Say how many lines of the listing below hold the string "engineOk", and say nothing else.

RECORD EXTRACTS.
= = = = = = =
-- ==== Sys2Proof/WellFormed.lean ====
section
/-! DEFINITION. Which commands are well formed: their operands name something the device has and an event the spec
describes.  The meanings are total; a command that is not well formed stands for nothing the device meets. -/

namespace Sys2Proof

/-- A context (R29). -/
def contextOk (c : Nat) : Bool := Nat.blt c 256

/-- A network port. -/
def portOk (p : Nat) : Bool := Nat.blt p 4

/-- An IPv4 or IPv6 address as a number. -/
def addressOk (a : Nat) : Bool := Nat.blt a (2 ^ 128)

/-- A MAC address as a number. -/
def macOk (a : Nat) : Bool := Nat.blt a (2 ^ 48)

/-- A session identifier, 32 bits (R135). -/
def sessionOk (i : Nat) : Bool := Nat.blt i (2 ^ 32)

/-- A CTU row or a slice number: no more than the smallest CTU of the largest picture gives. -/
def rowOk (r : Nat) : Bool := Nat.blt r 1024

/-- A tile column. -/
def tileOk (t : Nat) : Bool := Nat.blt t 64

/-- A cell index: no table has more than 576 cells (R38). -/
def cellOk (i : Nat) : Bool := Nat.blt i 576

/-- A page of BAR 0: 4,096 pages of 4 KB (R5, R777). -/
def pageOk (p : Nat) : Bool := Nat.blt p 4096

/-- A domain number as the boundary fault names it (R16, R596). -/
def boundaryOk (d : Nat) : Bool := Nat.ble 1 d && Nat.ble d 23

/-- A BAR 0 access of another width or alignment than R5 admits. -/
def badAskOk (q : BadAsk) : Bool := Nat.blt 0 q.bytes && (q.bytes != 4 || q.addr.toNat % 4 != 0)

/-- A request to the window of BAR 2: it stays within 64 MB and within one request of 4 KB. -/
def barAskOk (q : BarAsk) : Bool :=
  let n := (q.write.map (·.length)).getD q.len
  Nat.blt 0 n && Nat.ble n 4096 && Nat.ble (q.off.toNat + n) (2 ^ 26)

/-- A measurement names twelve bays and 24 canaries (R325, R714). -/
def ledgerOk (f : LedgerFacts) : Bool := f.loads.length == 12 && f.canaries.length == 24

/-- An AUX write brings as many bytes as it says. -/
def auxAskOk (q : AuxAsk) : Bool := q.read || q.bytes.length == q.len.val

/-- Of the engines, 16 are Cue Engines and 96 are Pixel Engines. -/
def engineOk (ce : Bool) (n : Fin 96) : Bool := !ce || Nat.blt n.val 16

/-- A store exists: 96 PX micro, 12 nano and 16 CE stores (R350). -/
def storeOk (k : Fin 3) (i : Fin 96) : Bool := Nat.blt i.val ([96, 12, 16].getD k.val 0)

/-- A channel has two or four dies to poll: two sub-channels, one or two ranks (R620). -/
def diesOk (l : List DieMr4) : Bool := l.length == 2 || l.length == 4

/-- The payload of one UDP datagram. -/
def udpOk (m : NetMsg) : Bool := Nat.ble m.bytes.length 65507

/-- A byte of one-time programmable memory that failed to take its bits. -/
def otpFailOk (f : Option (Nat × Byte)) : Bool :=
  match f with
  | some p => Nat.blt p.1 48
  | none => true

/-- Bits shifted through the bypass register. -/
def bypassOk (n v : Nat) : Bool := Nat.blt v (2 ^ n)

/-- Whether a command is well formed. -/
def Instr.wellFormed (i : Instr) : Bool :=
  match i with
  | .registerWrite _ _ _ => true
  | .rcRegisterRead _ _ => true
  | .lowWordRead _ _ => true
  | .bar0BadAccess q => badAskOk q
  | .sheetCommit c => contextOk c
  | .cellFirstLineCheck _ _ cell => cellOk cell
  | .freshMapWrite c port => contextOk c && portOk port
  | .freshMapTimer c => contextOk c
  | .helloRx ms => ms.all udpOk
  | .helloAckRx m => udpOk m
  | .refuseRx m => udpOk m
  | .keepaliveRx m => udpOk m
  | .keepaliveAckRx m => udpOk m
  | .refreshReqRx m => udpOk m
  | .refreshAckRx m => udpOk m
  | .updateRx m => udpOk m
  | .updateAckRx m => udpOk m
  | .byeRx m => udpOk m
  | .helloRetryTimeout c => contextOk c
  | .backoffExpiry c => contextOk c
  | .refusedExpiry c => contextOk c
  | .keepaliveTimer c => contextOk c
  | .encSessionTimeout c id src => contextOk c && sessionOk id && addressOk src
  | .refreshHoldoffExpiry c => contextOk c
  | .refreshReqResend c => contextOk c
  | .updateResend c id src => contextOk c && sessionOk id && addressOk src
  | .sessionMsgResolved port addr mac => portOk port && addressOk addr && macOk mac
  | .arpWaitExpiry port addr => portOk port && addressOk addr
  | .sessCtrlWrite c _ => contextOk c
  | .sessTimingWrite c _ => contextOk c
  | .encPictureStart c _ _ => contextOk c
  | .rowSend c row _ => contextOk c && rowOk row
  | .echoRowCheck c sl _ => contextOk c && rowOk sl
  | .encPictureComplete c _ _ _ => contextOk c
  | .ctxEnable c => contextOk c
  | .ctxStop c => contextOk c
  | .ctxHalt c => contextOk c
  | .decPacketRx c _ => contextOk c
  | .lossWaitExpiry c => contextOk c
  | .decPictureStart c => contextOk c
  | .decPictureComplete c => contextOk c
  | .ledgerUpdate f => ledgerOk f
  | .admissionDecide => true
  | .ctxWorkMeasure c _ _ => contextOk c
  | .rowJobPlace c row tile _ => contextOk c && rowOk row && tileOk tile
  | .ctuStart _ _ _ => true
  | .rowJobComplete _ c row tile _ _ => contextOk c && rowOk row && tileOk tile
  | .entropySegmentStart c => contextOk c
  | .pxNano _ => true
  | .pxImmLo _ => true
  | .pxImmHi _ => true
  | .pxLoop _ => true
  | .pxJump _ => true
  | .pxCall _ => true
  | .pxLoopback _ => true
  | .pxReturn _ => true
  | .pxEnd _ => true
  | .pxWait _ => true
  | .pxWaitWake _ _ => true
  | .pxBreak _ => true
  | .ceAdd _ => true
  | .ceSub _ => true
  | .ceAnd _ => true
  | .ceOr _ => true
  | .ceXor _ => true
  | .ceShl _ => true
  | .ceShr _ => true
  | .ceSar _ => true
  | .ceMul _ => true
  | .ceMulh _ => true
  | .ceMin _ => true
  | .ceMax _ => true
  | .ceCmp _ => true
  | .ceBfx _ => true
  | .ceBfi _ => true
  | .ceClz _ => true
  | .ceAddi _ => true
  | .ceAndi _ => true
  | .ceOri _ => true
  | .ceXori _ => true
  | .ceShli _ => true
  | .ceShri _ => true
  | .ceLi _ => true
  | .ceLui _ => true
  | .ceLd _ => true
  | .ceSt _ => true
  | .ceLdc _ => true
  | .ceStc _ => true
  | .ceLdh _ => true
  | .ceSth _ => true
  | .ceJmp _ => true
  | .ceCall _ => true
  | .ceRet _ => true
  | .ceBr _ => true
  | .ceBz _ => true
  | .ceBnz _ => true
  | .ceReti _ => true
  | .ceHdr _ => true
  | .ceCue _ => true
  | .cePget _ _ => true
  | .cePput _ => true
  | .ceTally _ => true
  | .ceLane _ => true
  | .ceBayjob _ => true
  | .ceCvu _ => true
  | .ceTime _ => true
  | .ceBreak _ => true
  | .ceCueDispatch _ => true
  | .storeReload k i _ => storeOk k i
  | .scrubRead k i _ _ => storeOk k i
  | .ucDebugRead ce n _ => engineOk ce n
  | .dpOutEnable _ => true
  | .dpOutHpdHigh _ => true
  | .dpOutTrainingComplete _ _ => true
  | .dpOutLinkLoss _ _ => true
  | .dpOutStop _ => true
  | .dpOutHalt _ => true
  | .auxTransaction _ _ => true
  | .auxReply _ _ => true
  | .auxTimeout _ => true
  | .dpOutFrameStart _ _ => true
  | .followSheetTimeout _ => true
  | .scanoutUnderrun _ _ => true
  | .cellVerify _ _ cell => cellOk cell
  | .linkCrcCompare _ _ => true
  | .dpInEnable _ => true
  | .dpInLock _ _ => true
  | .dpInLockLoss _ => true
  | .dpInLineCapture _ _ => true
  | .dpInFrameComplete _ => true
  | .dpInStop _ => true
  | .netEnable _ => true
  | .netLinkUp _ => true
  | .netLinkDown _ _ _ => true
  | .netStop _ => true
  | .netHalt _ => true
  | .netFrameRx _ => true
  | .egressFrameSend _ => true
  | .flowRead _ => true
  | .flowWriteNew _ => true
  | .flowUpdate _ => true
  | .flowInvalidate _ => true
  | .shqWrite _ _ _ => true
  | .policerWrite _ _ => true
  | .latSample => true
  | .latSnapshot _ => true
  | .latCtrlWrite _ => true
  | .timeOffsetSample _ => true
  | .sampleTimeout => true
  | .timeStep _ => true
  | .timeIncrWrite _ => true
  | .timeMaxAdjWrite _ => true
  | .timeCtrlWrite _ => true
  | .timeNowRead => true
  | .ppsOutPulse => true
  | .ppsInEdge _ => true
  | .ppsInRead => true
  | .bar2Access q => barAskOk q
  | .winBaseWrite _ => true
  | .poisonedRequest => true
  | .busMasterResume => true
  | .doorbellWrite _ _ => true
  | .cmdFetch => true
  | .nop _ => true
  | .flowCmd _ _ => true
  | .sdpApply _ _ => true
  | .ptpConfig _ => true
  | .hostFlashRead _ _ => true
  | .hostFlashWrite _ _ => true
  | .tallyCountWrite _ => true
  | .tallyAckWrite _ _ => true
  | .tallyEnable _ => true
  | .tallyDisable _ => true
  | .cmdEnable _ => true
  | .cmdDisable _ => true
  | .dmaEnable _ => true
  | .dmaDescFetch _ => true
  | .dmaDescMoveDone _ => true
  | .dmaStop _ => true
  | .dmaHalt _ => true
  | .dmaPaceResume _ => true
  | .targetTimeout _ => true
  | .shadowArm _ => true
  | .shadowDisarm _ => true
  | .handover _ => true
  | .cuexDoorbell _ => true
  | .cuexPost _ _ => true
  | .cuexConsume _ _ => true
  | .cuexAck _ _ _ _ => true
  | .cuexComplete _ _ _ => true
  | .cuexSleep _ _ _ => true
  | .targetWake _ => true
  | .cuexRouteWrite _ _ _ _ => true
  | .holdoffExpiry _ _ => true
  | .poolRequest _ _ => true
  | .poolRefIncrement _ => true
  | .poolRefDecrement _ => true
  | .poolEnable => true
  | .poolStop => true
  | .poolHalt _ _ => true
  | .fifoPush _ _ => true
  | .fifoPop _ _ => true
  | .fifoCfgWrite _ _ => true
  | .boundaryOverrun d => boundaryOk d
  | .cvuJobPost _ => true
  | .cvuJobRun _ => true
  | .cvuCounterCfgWrite _ _ _ => true
  | .dramRequestAccept _ _ => true
  | .dramIssue _ _ _ _ => true
  | .refreshDue _ _ => true
  | .mr4Poll _ dies => diesOk dies
  | .retrainPause _ _ => true
  | .fullRetrainDone _ _ => true
  | .dramTrainingDone _ _ => true
  | .dramStop _ => true
  | .dramHalt _ => true
  | .dramEnable _ => true
  | .compressionRatioUpdate => true
  | .supplyRampDone => true
  | .supplyDip => true
  | .supplyRemove => true
  | .rstNAssert => true
  | .rstNRelease => true
  | .perstNAssert => true
  | .perstNRelease => true
  | .prompterWatchdog => true
  | .prompterLockstep => true
  | .smWatchdog => true
  | .resetPwdKick _ _ => true
  | .resetSmwdKick _ _ => true
  | .softFull _ => true
  | .smReset _ => true
  | .resetPulseEnd _ => true
  | .domainRelease _ => true
  | .swReset _ page => pageOk page
  | .blockResetRelease page => pageOk page
  | .promptCallPost _ _ _ => true
  | .blockReset => true
  | .softReset => true
  | .setOwner => true
  | .setSeverity => true
  | .setLedger => true
  | .setFence => true
  | .setCvuOwner => true
  | .pcFlashRead _ => true
  | .pcFlashWrite => true
  | .otpEnrol fail => otpFailOk fail
  | .otpRevoke fail => otpFailOk fail
  | .otpRaiseVersion fail => otpFailOk fail
  | .setDebug => true
  | .houseRateAlternate => true
  | .houseGroupClaim _ => true
  | .faultTake => true
  | .gltToggle => true
  | .faultHeartbeat _ _ => true
  | .heartbeatTimeout => true
  | .blkForceRaise _ page _ => pageOk page
  | .faultClearFirst => true
  | .faultClearStopRecord => true
  | .rehBay _ _ => true
  | .rehFull _ => true
  | .rehRun _ => true
  | .rehDrainDone => true
  | .rehBistDone _ => true
  | .avsReadback _ _ => true
  | .avsRetry => true
  | .journalWeekEnd _ => true
  | .journalRetry _ => true
  | .pairHelloTimer => true
  | .pairHelloRx _ _ => true
  | .pairHeartbeatTimer => true
  | .pairHeartbeatRx _ _ => true
  | .heartbeatLoss => true
  | .gltPeerEdge => true
  | .peerGltSilent => true
  | .pairLaneLoss _ => true
  | .pairBlockLock _ => true
  | .pairLockLoss => true
  | .pairFrameWaitExpiry => true
  | .xcheckRx _ _ => true
  | .xcheckWaitExpiry => true
  | .pictureRx _ _ => true
  | .digestRx _ _ => true
  | .sessionFrameRx _ _ => true
  | .sessionFrameTimer => true
  | .stateRx _ _ => true
  | .resyncReqRx _ _ => true
  | .switchReqRx _ _ => true
  | .switchAckRx _ _ => true
  | .switchRefuseRx _ _ => true
  | .pairResetRx _ _ => true
  | .takeover => true
  | .pairSwitch => true
  | .resetPeer => true
  | .suspectClear => true
  | .tapReset => true
  | .idcode => true
  | .bypass n v => bypassOk n v
  | .smbusRegisterRead _ _ => true
  | .configRequest _ => true
  | .pcieLinkUp _ => true
  | .dpInAuxRequest _ q => auxAskOk q
  | .boundaryScan _ => true
  | .engineDebug q => engineOk q.ce q.n

end Sys2Proof
end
= = = = = = =
RESULT FOR THIS TASK.
3